Танцующий лепесток хайтана - YeliangHua
Низкие камертонные вибрации сливались с жутковатым соло фортепиано, чеканя каждый его шаг словно обратный отсчет нарастающего крещендо. Движения были резкими, и в то же время присутствовало в них нечто мертвенно-стылое, механическое.
Император замер.
Затем в такт медленно нарастающему камертонному гулу развернулся в резком туре — и, раскинув руки, опустился на смятый покров снега, где еще совсем недавно покоилось тело его наставника.
Снежный покров был безжалостно холоден и пуст.
В следующую секунду яркие алые вспышки обратили сцену в воплощенный сюрреализм, где тени, отбрасываемые единственным танцовщиком, больше не принадлежали ему самому и жили собственной жизнью.
Обхватив голову руками, Тасянь-Цзюнь сорвался с места — а затем упал на колени на покрытую снегом сцену, выламывая спину, изгибаясь будто одержимый. Тени продолжали преследовать его словно призраки загубленных им же жизней. От них было не укрыться — как не укроешься от себя и собственных воспоминаний, стоит лишь пустить их в свой разум, давая себе однажды вспомнить.
В одну секунду в свете софитов опасно сверкнуло лезвие меча — а затем собственная рука императора занесла его над собой. Тасянь-Цзюнь, не в силах выносить больше эту пытку, пронзил свою грудь — и застыл, окончательно поверженный, безжизненно заваливаясь на спину с запрокинутой назад головой.

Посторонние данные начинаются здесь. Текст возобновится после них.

-- ==== Sys2Proof/Machine/PreCheck.lean ====
section
/-! DEFINITION. The pre-check of one descriptor (R268, Table 11-5): its snapshots (R30), the ten stages in order, its
status and DETAIL (R269), its DUR (R220, R226, R227) and the destination cipher card that it will write (R42, R44). -/

namespace Sys2Proof.Machine

/-! ### Snapshots -/

/-- A descriptor that Stoke has dispatched to its slices. -/
def Phase.begun : Phase → Bool
  | .started => true
  | .ran => true
  | .aborted => true
  | .decided => true
  | .recorded => true
  | _ => false

/-- The translation of a page in the cache (R36). -/
def State.translation (s : State) (h : HF) (pas : Option (BitVec 20)) (iova : Nat) : Option TEntry :=
  s.xl.cache.find? fun e => !e.lost && e.hf == h && e.pasid == pas && decide (e.iova ≤ iova) && decide (iova < e.iova + e.size)

/-- The page is known to have no translation (R36). -/
def State.knownAbsent (s : State) (h : HF) (pas : Option (BitVec 20)) (iova : Nat) : Bool :=
  s.xl.absent.any fun x => x.hf == h && x.pasid == pas && x.iova == iova

/-- Opcodes that may take host turfs (R104, R213). -/
def hostTurfsOk : Op → Bool
  | .copy => true
  | .fill => true
  | .transpose => true
  | .relayout => true
  | .convert => true
  | _ => false

/-- A turf-table entry passes step 4 of Table 02-4. -/
def Turf.entryOk (t : Turf) (c : LayoutCard) (s : State) (h : HF) (dest hostOk : Bool) : Bool :=
  t.valid && t.log2Size == c.turf + 12 && (decide (t.owner < s.nslices) || (t.host && hostOk && t.base % 4096 == 0)) &&
    (t.host || decide (t.base < 2 ^ 40)) && t.hf == h.val && (!dest || t.wr) && !t.rsv

/-- A turf passes step 5. -/
def Turf.rangeOk (t : Turf) (c : LayoutCard) (s : State) (h : HF) : Bool :=
  t.host || (t.base % 4096 == 0 && s.locOk h t.owner t.base c.turfBytes)

/-- The turf table lies where R29 allows. TT_STACK of 24 to 31, which Table 02-2 does not permit, names no stack and
fails here, at step 3; TURF above 9 fails at step 2 (DESIGN CHOICE, log 60). -/
def State.tableOk (s : State) (h : HF) (c : LayoutCard) : Bool :=
  c.ttAddr % 64 == 0 && s.locOk h c.ttStack c.ttAddr (16 * (c.ttCount + 1))

/-- The turf-table entries that an operand can reach (R30, R32). -/
def State.readTurfs (s : State) (c : LayoutCard) : List Turf :=
  (List.range (c.lastTurf + 1)).map fun t => parseTurf (s.readBytes c.ttStack (c.ttAddr + 16 * t) 16)

/-- The pages of an operand as the translation cache holds them now (R36). -/
def State.mapPages (s : State) (h : HF) (o : OpSnap) : OpSnap :=
  { o with xl := o.pages.filterMap fun e => (s.translation h e.1.pas e.2).map fun t =>
      { pas := e.1.pas, iova := e.2, size := 4096, phys := t.phys + (e.2 - t.iova) } }

/-- The snapshot of operand slot k, without its translations. -/
def State.snapOp (s : State) (d : List Byte) (k : Nat) : OpSnap :=
  let p := slotPtr d k
  let c := parseCard (s.readBytes p.stack p.addr 64)
  { slot := k, res := p.res, stack := p.stack, addr := p.addr, card := c
    turfs := if c.shapeOk (decide (4 ≤ k)) then s.readTurfs c else [], xl := [] }

/-- A structure of n bytes at a location, aligned to `al`, in a grant and clear of the hearthstone region. -/
def State.structOk (s : State) (h : HF) (w al n : Nat) : Bool := locAddr w % al == 0 && s.locOk h (locStack w) (locAddr w) n
def State.structBytes (s : State) (w n : Nat) : List Byte := s.readBytes (locStack w) (locAddr w) n
def State.structBad (s : State) (w n : Nat) : Bool := s.poisoned (locStack w) (locAddr w) n

/-- The image that a descriptor runs on: constant table (its header of 64 bytes at least), pattern program or tile
program. -/
def State.imageOf (s : State) (op : Op) (d : List Byte) : List Byte :=
  let table := s.structBytes (locOf d 88) (max 64 (field (s.structBytes (locOf d 88) 64) 12 4))
  match op with
  | .digits => table
  | .baseconv => table
  | .rescale => table
  | .pattern => s.structBytes (locOf d 88) 512
  | .tileprog => s.structBytes (locOf d 88) (piBytes (s.structBytes (locOf d 88) 64))
  | _ => []

/-- The schedule location of step i of a pattern program. -/
def ppSched (img : List Byte) (i : Nat) : Nat := field (ppStep img i) 8 8
def ppIsExchange (img : List Byte) (i : Nat) : Bool := byteAt (ppStep img i) 0 == 2
def ppExchanges (img : List Byte) : List Nat := (List.range (ppSteps img)).filter (ppIsExchange img)

/-- The further images: entry images and schedules of a PATTERN, key map entries with limb-image headers of a KSIP. -/
def State.auxOf (s : State) (op : Op) (d img : List Byte) (scard : Option CipherCard) : List (Nat × List Byte) :=
  match op, scard with
  | .pattern, _ =>
    (ppSlices img).map (fun n => (n, s.readBytes n (ppImageAddr img n) (512 * ppIcount img n))) ++
      (ppExchanges img).map fun i => (100 + i, s.structBytes (ppSched img i) (schedBytes (s.structBytes (ppSched img i) 64)))
  | .ksip, some cc =>
    let n := digitCount cc.level (dAlpha d) * (extBasis (s.chain cc.chain) cc.level).length
    (List.range n).map fun k =>
      let e := s.structBytes (locOf d 96 + 16 * k) 16
      (k, e ++ s.readBytes (kmOwner e) (kmBase e) 64)
  | _, _ => []

/-- The fields of the source cipher card: those passed along the chain (R265), or the card in memory. -/
def State.sourceCard (s : State) (ms : List Member) (d : List Byte) : Option CipherCard :=
  let p := scardPtr d
  if !p.valid then none
  else
    match (ms.reverse.filterMap (·.card)).find? fun c => c.1 == p.stack && c.2.1 == p.addr with
    | some c => some c.2.2
    | none => some (parseCipher (s.readBytes p.stack p.addr 64))

/-- Ordinary moduli that a rescale table drops (R157). -/
def droppedOrdinary (c : Chain) (img : List Byte) : List Nat :=
  match tableBlocks img with
  | [] => []
  | b :: _ => (basisOf b.tmask).filter fun i => decide (i < c.ordinary)
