-- ==== Sys2Proof/Machine/Fallback.lean ====
section
/-! DEFINITION. Fallback service (R309 to R311, R359) and the fallback scheduler (R310). -/

namespace Sys2Proof.Machine

/-- The fallback ring of a host function (13, Fallback service). -/
def fbRing (h : HF) : RingId := Fin.ofNat 65536 (h.val * 4096)

/-- FBCTL and FBENT take writes until entry to BANKED (R359). -/
def State.fbWritable (s : State) : Bool := s.ctl.stage == .tinder || s.ctl.stage == .kindling

/-- The entry image in FBENT0 to FBENT3. -/
def HostFn.fbImage (x : HostFn) : List Byte := (List.range 4).flatMap fun k => natLe (tget x.fbent k 0).toNat 8

/-- The checks of an entry image (R309): the rules of the ring table, PRIO = 0, and host memory or the fallback grant. -/
def State.fbImageOk (s : State) (h : HF) (e : RingEntry) : Bool :=
  s.entryOk h e && e.prio == 0 && (e.loc == 0xFF || e.loc == 0)

/-- What an accepted FBCTL write with EN = 1 does (R309, R359). -/
def State.fbEnable (s : State) (h : HF) (start : W32) : State :=
  let r := fbRing h
  let b := (s.host h).fbImage
  if (s.ring r).st = .disabled && s.fbImageOk h (parseRingEntry b) then s.enableRing r b start
  else s.updHost h fun x => { x with fbErr := true }

/-- FBCTL_ENABLE (R309, R359). -/
def execFbctlEnable (tag page : HF) (start : W32) (s : State) : Res :=
  if s.writes (.host tag) (.host page) && s.fbWritable then .next (s.fbEnable page start) else .next s

/-- Fetching from a fallback ring stops; what has not started returns to the ring (R311, R359). -/
def State.fbStop (s : State) (h : HF) : State :=
  if (s.ring (fbRing h)).st = .disabled then s
  else (s.updHost h fun x => { x with fbStop := true }).returnUnstarted (fbRing h)

/-- FBCTL_DISABLE (R359). -/
def execFbctlDisable (tag page : HF) (s : State) : Res :=
  if s.writes (.host tag) (.host page) && s.fbWritable then .next (s.fbStop page) else .next s

/-- No descriptor of a ring stays in its context. -/
def State.drained (s : State) (r : RingId) : Bool := (s.slotsOf r).isEmpty && s.inFlight r == 0

/-- FBSTAT keeps the indices of the ring from entry to BANKED on (R311). -/
def State.fbKeepNow (s : State) (h : HF) : State :=
  let x := s.ring (fbRing h)
  s.updHost h fun y => { y with fbKeep := some (x.pi, x.doneI, x.fetch) }

/-- A stopped fallback ring becomes DISABLED (R359, R311). -/
def State.fbDisabled (s : State) (h : HF) : State :=
  let s := (s.dropCtx (fbRing h)).updRing (fbRing h) fun x => { x with st := .disabled, cause := 0, pend := false, waitSince := none }
  let s := s.updHost h fun x => { x with fbStop := false }
  if s.ctl.fbAct then s else s.fbKeepNow h

/-- FALLBACK_DISABLED (R359): the started descriptor has written its record. -/
def execFallbackDisabled (h : HF) (s : State) : Res :=
  if (s.host h).fbStop && s.drained (fbRing h) then .next (s.fbDisabled h) else .next s

/-- The upper word of FBSTAT: PI and DONE_I (Table 15-22). -/
def State.fbUpper (s : State) (h : HF) : W64 :=
  match (s.host h).fbKeep with
  | some (pi, doneI, _) => doneI ++ pi
  | none => (s.ring (fbRing h)).doneI ++ (s.ring (fbRing h)).pi

/-- The lower word of FBSTAT: the fetch position, ERR and STATE. -/
def State.fbLower (s : State) (h : HF) : W64 :=
  let x := s.host h
  let r := s.ring (fbRing h)
  let (fetch, st) := match x.fbKeep with
    | some (_, _, f) => (f, 0)
    | none => (r.fetch, r.st.code)
  fetch ++ (BitVec.ofNat 32 (4 * x.fbErr.toNat + st))

/-! ### The fallback scheduler (R310) -/

/-- The oldest descriptor of a fallback ring that may start now: it passed its pre-check. SIGNAL has its own row. -/
def State.fbStartable (s : State) (r : RingId) : Option Slot :=
  if s.held || s.edge.fbStopped then none
  else ((s.slotsOf r).find? fun d => !d.phase.begun).filter fun d =>
    d.phase == .checked && d.status == stDone && !d.isSignal && s.unitsOk (s.planned d) && s.orderOk r d

/-- A fallback ring from which one descriptor can be fetched: it has a doorbell, and nothing fetched. -/
def State.fbFetchable (s : State) (r : RingId) : Bool :=
  (s.ring r).pend && s.fetchable r && s.drained r && decide (s.nextFetch r ≠ (s.ring r).pi)

/-- Host function h has work for the fallback scheduler. -/
def State.fbWork (s : State) (h : HF) : Bool :=
  (s.fbStartable (fbRing h)).isSome || s.fbFetchable (fbRing h)

/-- The host function that the fallback scheduler serves next: the first after the last one served. -/
def State.fbNext (s : State) : Option HF :=
  ((List.range 16).map fun i => (Fin.ofNat 16 (s.sched.fbLast + 1 + i) : HF)).find? s.fbWork

/-- Serves host function h: starts its descriptor, or binds its ring to CXh and fetches one. -/
def State.fbServe (s : State) (h : HF) : State :=
  let r := fbRing h
  let s := { s with sched := { s.sched with fbLast := h.val } }
  match s.fbStartable r with
  | some d => (s.startSlot r d).bindWaiting
  | none =>
    let s := if (s.ctxOf r).isNone then s.bind h.val r else s
    s.issueFetch r 1

/-- FALLBACK_SCHEDULE (R310). -/
def execFallbackSchedule (s : State) : Res :=
  onPclk s fun _ =>
  if s.ctl.fbAct && s.fbWritable then
    match s.fbNext with
    | none => .next s
    | some h => .next (s.fbServe h)
  else .next s

end Sys2Proof.Machine
end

Тени замерцали и наконец остановили свою смертельную пляску, подрагивая от колебаний источников света и отражателей, медленно растворяясь в темноте. И, все же, музыка продолжала литься, и, вторя ее скорбным напевам, один из силуэтов все никак не исчезал — ускоряясь в странном, полубезумном танце, становясь все отчетливее — пока полумрак не рассеялся, и из него наконец не выступил стройный юноша в черных одеяниях, расшитых узорами в виде золотых слез.
Хуа Байнань.
На голове его была простая бамбуковая шляпа, покрытая черной вуалью. Каким-то непостижимым образом он все еще был жив.
Подобно хищной птице описав несколько грациозных кругов вокруг тела императора, он крутанулся в отточенном торжествующем фуэте, вскидывая тонкие изящные руки будто в призыве — а затем, опустившись на одно колено перед некогда величественным Тасянь-Цзюнем, изобразил в воздухе хрупкими пальцами замысловатый знак. На мгновение вуаль на его шляпе колыхнулась, делая видимой тонкую словно полумесяц улыбку.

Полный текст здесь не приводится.